In the Era of the Impossible News Cycle, Artist Wade Guyton Is Translating Screenshots to Painting
The artist’s new exhibition at the Serpentine Galleries freezes the news cycle into painting.
Wade Guyton makes art in the disorienting space where the digital and analog, the real and immaterial, blur—or jam up. For more than a decade he has been feeding canvas and linen through Epson inkjet printers, generating his black monochromes, letters, and flames from computer files, and letting the works carry the marks where the process malfunctioned. “We recognize them as paintings, but they are really on the very, very edge of what painting can be considered to be,” says Rebecca Lewin, exhibition curator at the Serpentine Galleries, where “Das New Yorker Atelier, Abridged,” the 45-year-old New York artist’s first solo London show, opens September 29 (through February 4, 2018).

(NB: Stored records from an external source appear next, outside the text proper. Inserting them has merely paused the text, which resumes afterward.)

/-- R313 to R331: a word that decodes is a well-formed instruction's one encoding: no other word of the opcode table decodes to it. -/
def Obligations.DecodeThenEncode : Prop :=
  ∀ w next i n, decodeWords w next = .ok (i, n) → i.isWord = true ∧ i ≠ .illegalWord ∧ i.wf = true ∧
    (n = 1 ∧ encode i = [w] ∨ n = 2 ∧ ∃ x, next = some x ∧ encode i = [w, x])

/-- R18, R23, R313, R331, R332: a turn that issues a path executes the instruction that the bytes at its pc decode to, or that
INSTRUCTION_FETCH has brought; bytes that are none are the step ILLEGAL_WORD, one word long. -/
def Obligations.StepRunsDecodedWord : Prop :=
  ∀ s n r rest c a l, IssueTurn s n r rest c a l →
    (∀ f, a.ibuf = some f → f.addr = a.pc →
      ∃ s1, IssuedAs s s1 r c.core a.pc f.instr.2 n rest ∧ TurnAround s1 r (exec f.instr.1 s1) (step s)) ∧
    ∀ k, (∀ f, a.ibuf = some f → f.addr ≠ a.pc) → CodeAt s c.core (s.launchId c) l a.pc k →
      (∀ i tail, decode (memReads s.mem k 16) = .ok (i, tail) →
        ∃ s1, IssuedAs s s1 r c.core a.pc ((16 - tail.length) / 8) n rest ∧ TurnAround s1 r (exec i s1) (step s)) ∧
      ∀ x, decode (memReads s.mem k 16) = .error x →
        ∃ s1, IssuedAs s s1 r c.core a.pc 1 n rest ∧ TurnAround s1 r (exec .illegalWord s1) (step s)

/-! ### Invariants -/

/-- R210, R261, R279, R281, R285, R297, R298, R303: at reset the device is booting; nothing runs and nothing is launched,
the cycle count is 0, the first launch id is 1, no die is held, armed or captures, its interval is number 0 with the
default length, the probe threshold and the pre-emption wait have their defaults; and the invariant holds. That the overdue counters are 0 is the
model's choice (DESIGN CHOICE, log 5). -/
def Obligations.ResetMeetsInvariant : Prop :=
  let s := State.reset
  DeviceInv s ∧ s.hub.service = .booting ∧ s.hub.nextLaunch = 1 ∧ s.threads = [] ∧ s.ctxs = [] ∧ s.teams = [] ∧ s.launches = [] ∧
  s.pend = [] ∧ s.now = 0 ∧ ∀ d, (s.die d).held = false ∧ (s.die d).armed = false ∧ (s.die d).capturing = false ∧
    (s.die d).interval = 0 ∧ (s.die d).intervalLen = 2 ^ 26 ∧ (s.die d).probeAfter = 8192 ∧ (s.die d).preemptAfter = 10000 ∧ (s.die d).overdue = 0

/-- Every step keeps the invariant: memory keeps its canonical form, windows stay within their files (R351), a core's row
table names each row once (R139). -/
def Obligations.StepKeepsInvariant : Prop := ∀ s t, DeviceInv s → step s = .next t → DeviceInv t
end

The exhibition maps Guyton’s practice through an intriguingly diverse range of paintings from 2015 and 2016. One was made with a picture of One World Trade Center that he shot on his iPhone from his studio window, others with photo-saturated screenshots of the New York Times home page. Frustrated with his progress on a particular painting, Guyton recalls reading the news and realizing, “I just need to make something.”
The resulting works, a few of which debuted in New York in the wake of the Trump victory, are snapshots of both technology and the news cycle, quick-flowing forces eerily frozen in time. “We installed that show the day of the election,” Guyton says. Once the winner became known, “suddenly all the work looked completely different.”